Since his passing dozens of people have shared stories of how Parker is still in relationship with them. He is still serving from the other side, sending words of encouragement, guidance, and unconditional love. I know I have often felt him, and he is always laughing and grinning ear to ear.
Yet without his physical presence the burden of carrying on feels heavier, and the path forward more lonely.
As I've thought about how to move forward in recent weeks the thought occurred to me to return to practicing law. That path seems comparatively safe and predictable. Yet whenever that thought has crossed my mind it has felt like I was crawling into my own grave.

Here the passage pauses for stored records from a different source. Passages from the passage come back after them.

-- ==== Sys2Proof/Machine/RegsQye.lean ====
section
/-! DEFINITION. The register fields of the QYE pages (Tables 10-6 to 10-8), row by row. -/

namespace Sys2Proof.Machine

/-- Table 10-6, QYE_CTRL.FEC. -/
def QYE_CTRL_FEC : Fld :=
  { name := "QYE_CTRL.FEC", base := 0x100080, lo := 10, width := 2, acc := .rw, whn := .locked, restore := .kept, dflt := fun _ => 0,
    dims := [⟨32, 32, 131072⟩] }

/-- Table 10-6, QYE_CTRL.SPEED. -/
def QYE_CTRL_SPEED : Fld :=
  { name := "QYE_CTRL.SPEED", base := 0x100080, lo := 4, width := 4, acc := .rw, whn := .locked, restore := .kept, dflt := fun ix => if ix.headD 0 < 48 then 0 else if ix.headD 0 < 56 then 2 else 3,
    dims := [⟨32, 32, 131072⟩] }

/-- Table 10-6, QYE_CTRL.MODE. -/
def QYE_CTRL_MODE : Fld :=
  { name := "QYE_CTRL.MODE", base := 0x100080, lo := 0, width := 2, acc := .rw, whn := .staged, restore := .kept, dflt := fun _ => 1,
    dims := [⟨32, 32, 131072⟩] }

/-- Table 10-6, QYE_CMD.OP. -/
def QYE_CMD_OP : Fld :=
  { name := "QYE_CMD.OP", base := 0x100084, lo := 0, width := 4, acc := .wo, whn := .live, restore := .literal, dflt := fun _ => 0,
    dims := [⟨32, 32, 131072⟩] }

/-- Table 10-6, QYE_STATUS.USX_SPEED. -/
def QYE_STATUS_USX_SPEED : Fld :=
  { name := "QYE_STATUS.USX_SPEED", base := 0x100088, lo := 8, width := 3, acc := .ro, whn := .none, restore := .literal, dflt := fun _ => 0,
    dims := [⟨32, 32, 131072⟩] }

/-- Table 10-6, QYE_STATUS.CMD_REJECT. -/
def QYE_STATUS_CMD_REJECT : Fld :=
  { name := "QYE_STATUS.CMD_REJECT", base := 0x100088, lo := 5, width := 1, acc := .w1c, whn := .live, restore := .literal, dflt := fun _ => 0,
    dims := [⟨32, 32, 131072⟩] }

/-- Table 10-6, QYE_STATUS.MODE_PENDING. -/
def QYE_STATUS_MODE_PENDING : Fld :=
  { name := "QYE_STATUS.MODE_PENDING", base := 0x100088, lo := 4, width := 1, acc := .ro, whn := .none, restore := .literal, dflt := fun _ => 0,
    dims := [⟨32, 32, 131072⟩] }

/-- Table 10-6, QYE_STATUS.LOWPOWER. -/
def QYE_STATUS_LOWPOWER : Fld :=
  { name := "QYE_STATUS.LOWPOWER", base := 0x100088, lo := 3, width := 1, acc := .ro, whn := .none, restore := .literal, dflt := fun _ => 0,
    dims := [⟨32, 32, 131072⟩] }

/-- Table 10-6, QYE_STATUS.SPEED_MISMATCH. -/
def QYE_STATUS_SPEED_MISMATCH : Fld :=
  { name := "QYE_STATUS.SPEED_MISMATCH", base := 0x100088, lo := 2, width := 1, acc := .ro, whn := .none, restore := .literal, dflt := fun _ => 0,
    dims := [⟨32, 32, 131072⟩] }

/-- Table 10-6, QYE_STATUS.PLCA_ACTIVE. -/
def QYE_STATUS_PLCA_ACTIVE : Fld :=
  { name := "QYE_STATUS.PLCA_ACTIVE", base := 0x100088, lo := 1, width := 1, acc := .ro, whn := .none, restore := .literal, dflt := fun _ => 0,
    dims := [⟨32, 32, 131072⟩] }

/-- Table 10-6, QYE_STATUS.LINK. -/
def QYE_STATUS_LINK : Fld :=
  { name := "QYE_STATUS.LINK", base := 0x100088, lo := 0, width := 1, acc := .ro, whn := .none, restore := .literal, dflt := fun _ => 0,
    dims := [⟨32, 32, 131072⟩] }

/-- Table 10-6, QYE_FRAME.MAX_LEN. -/
def QYE_FRAME_MAX_LEN : Fld :=
  { name := "QYE_FRAME.MAX_LEN", base := 0x10008c, lo := 0, width := 14, acc := .rw, whn := .staged, restore := .kept, dflt := fun _ => 1518,
    dims := [⟨32, 32, 131072⟩] }

/-- Table 10-6, QYE_RX_CFG.DELIVER_BAD. -/
def QYE_RX_CFG_DELIVER_BAD : Fld :=
  { name := "QYE_RX_CFG.DELIVER_BAD", base := 0x100090, lo := 31, width := 1, acc := .rw, whn := .staged, restore := .kept, dflt := fun _ => 0,
    dims := [⟨32, 32, 131072⟩] }

/-- Table 10-6, QYE_RX_CFG.CTRL_PASS. -/
def QYE_RX_CFG_CTRL_PASS : Fld :=
  { name := "QYE_RX_CFG.CTRL_PASS", base := 0x100090, lo := 30, width := 1, acc := .rw, whn := .staged, restore := .kept, dflt := fun _ => 0,
    dims := [⟨32, 32, 131072⟩] }

/-- Table 10-6, QYE_RX_CFG.TPID2. -/
def QYE_RX_CFG_TPID2 : Fld :=
  { name := "QYE_RX_CFG.TPID2", base := 0x100090, lo := 0, width := 16, acc := .rw, whn := .staged, restore := .kept, dflt := fun _ => 34984,
    dims := [⟨32, 32, 131072⟩] }

/-- Table 10-6, QYE_RX_TAG.DEF_PCP. -/
def QYE_RX_TAG_DEF_PCP : Fld :=
  { name := "QYE_RX_TAG.DEF_PCP", base := 0x100094, lo := 12, width := 3, acc := .rw, whn := .staged, restore := .kept, dflt := fun _ => 0,
    dims := [⟨32, 32, 131072⟩] }

/-- Table 10-6, QYE_RX_TAG.PVID. -/
def QYE_RX_TAG_PVID : Fld :=
  { name := "QYE_RX_TAG.PVID", base := 0x100094, lo := 0, width := 12, acc := .rw, whn := .staged, restore := .kept, dflt := fun _ => 1,
    dims := [⟨32, 32, 131072⟩] }

/-- Table 10-6, QYE_TX_TAG.TPID. -/
def QYE_TX_TAG_TPID : Fld :=
  { name := "QYE_TX_TAG.TPID", base := 0x100098, lo := 16, width := 16, acc := .rw, whn := .staged, restore := .kept, dflt := fun _ => 33024,
    dims := [⟨32, 32, 131072⟩] }

/-- Table 10-6, QYE_TX_TAG.MACSEC_CLEAR. -/
def QYE_TX_TAG_MACSEC_CLEAR : Fld :=
  { name := "QYE_TX_TAG.MACSEC_CLEAR", base := 0x100098, lo := 2, width := 1, acc := .rw, whn := .staged, restore := .kept, dflt := fun _ => 0,
    dims := [⟨32, 32, 131072⟩] }

/-- Table 10-6, QYE_TX_TAG.MODE. -/
def QYE_TX_TAG_MODE : Fld :=
  { name := "QYE_TX_TAG.MODE", base := 0x100098, lo := 0, width := 2, acc := .rw, whn := .staged, restore := .kept, dflt := fun _ => 0,
    dims := [⟨32, 32, 131072⟩] }

/-- Table 10-6, QYE_TXTS.QMASK. -/
def QYE_TXTS_QMASK : Fld :=
  { name := "QYE_TXTS.QMASK", base := 0x10009c, lo := 0, width := 8, acc := .rw, whn := .staged, restore := .kept, dflt := fun _ => 255,
    dims := [⟨32, 32, 131072⟩] }

/-- Table 10-6, QYE_WAKE_LAST.VALID. -/
def QYE_WAKE_LAST_VALID : Fld :=
  { name := "QYE_WAKE_LAST.VALID", base := 0x1000a0, lo := 31, width := 1, acc := .w1c, whn := .live, restore := .literal, dflt := fun _ => 0,
    dims := [⟨32, 32, 131072⟩] }

/-- Table 10-6, QYE_WAKE_LAST.KIND. -/
def QYE_WAKE_LAST_KIND : Fld :=
  { name := "QYE_WAKE_LAST.KIND", base := 0x1000a0, lo := 29, width := 2, acc := .ro, whn := .none, restore := .literal, dflt := fun _ => 0,
    dims := [⟨32, 32, 131072⟩] }

/-- Table 10-6, QYE_RX_PRI.PCP_MASK. -/
def QYE_RX_PRI_PCP_MASK : Fld :=
  { name := "QYE_RX_PRI.PCP_MASK", base := 0x1000a4, lo := 0, width := 8, acc := .rw, whn := .staged, restore := .kept, dflt := fun _ => 0,
    dims := [⟨32, 32, 131072⟩] }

Not long after Parker passed I asked our Huachuma Maestro Don Martin if he still felt called to make our pilgrimage in January. His response was, "Of course, Hermono. Let's continue walking the path that has been laid out for us."
That has become a sort of mantra for me since Parker’s passing.
So I’ll continue walking the path, and pray for grace. Come what may, as long as I have a body I will continue to serve the highest good the best way I know how.
Fear of discomfort, uncertainty, and lack of security hardly seem like worthy reasons to stop when the need for more awakened hearts beating in service to life is so great.
I'll keep walking the path Parker and I began together, being of service however I can wherever there is a calling.
Parker and I shared a lot of dreams for the future. We were going to start another church soon, and hoped to one day have a healing sanctuary and live in intentional community. We believed the world could not be changed by force, but only by the beauty of our alternative.
So when Parker's family said they would like a place for people to make memorial gifts on his behalf it felt like a good time to make one of those dreams a reality. Before he passed, Parker and I had already settled on the name, vision, and initial Board of Directors for a new church, to serve as a container for the community forming around our work.
So on October 10, 2022 we filed the paperwork for The Infinite Way, Inc.
Parker left behind a vast network of friends, family, and spiritual brothers and sisters connected by the strands of his love and generosity. I pray that each of us carries forward that legacy with the same joy, optimism, and enthusiasm that Parker brought to everything he did.
May we all see the best in one another, and love one another into wholeness. May we be humble students, and generous with our praise. May we live as Parker did, “Para el bien de todos.”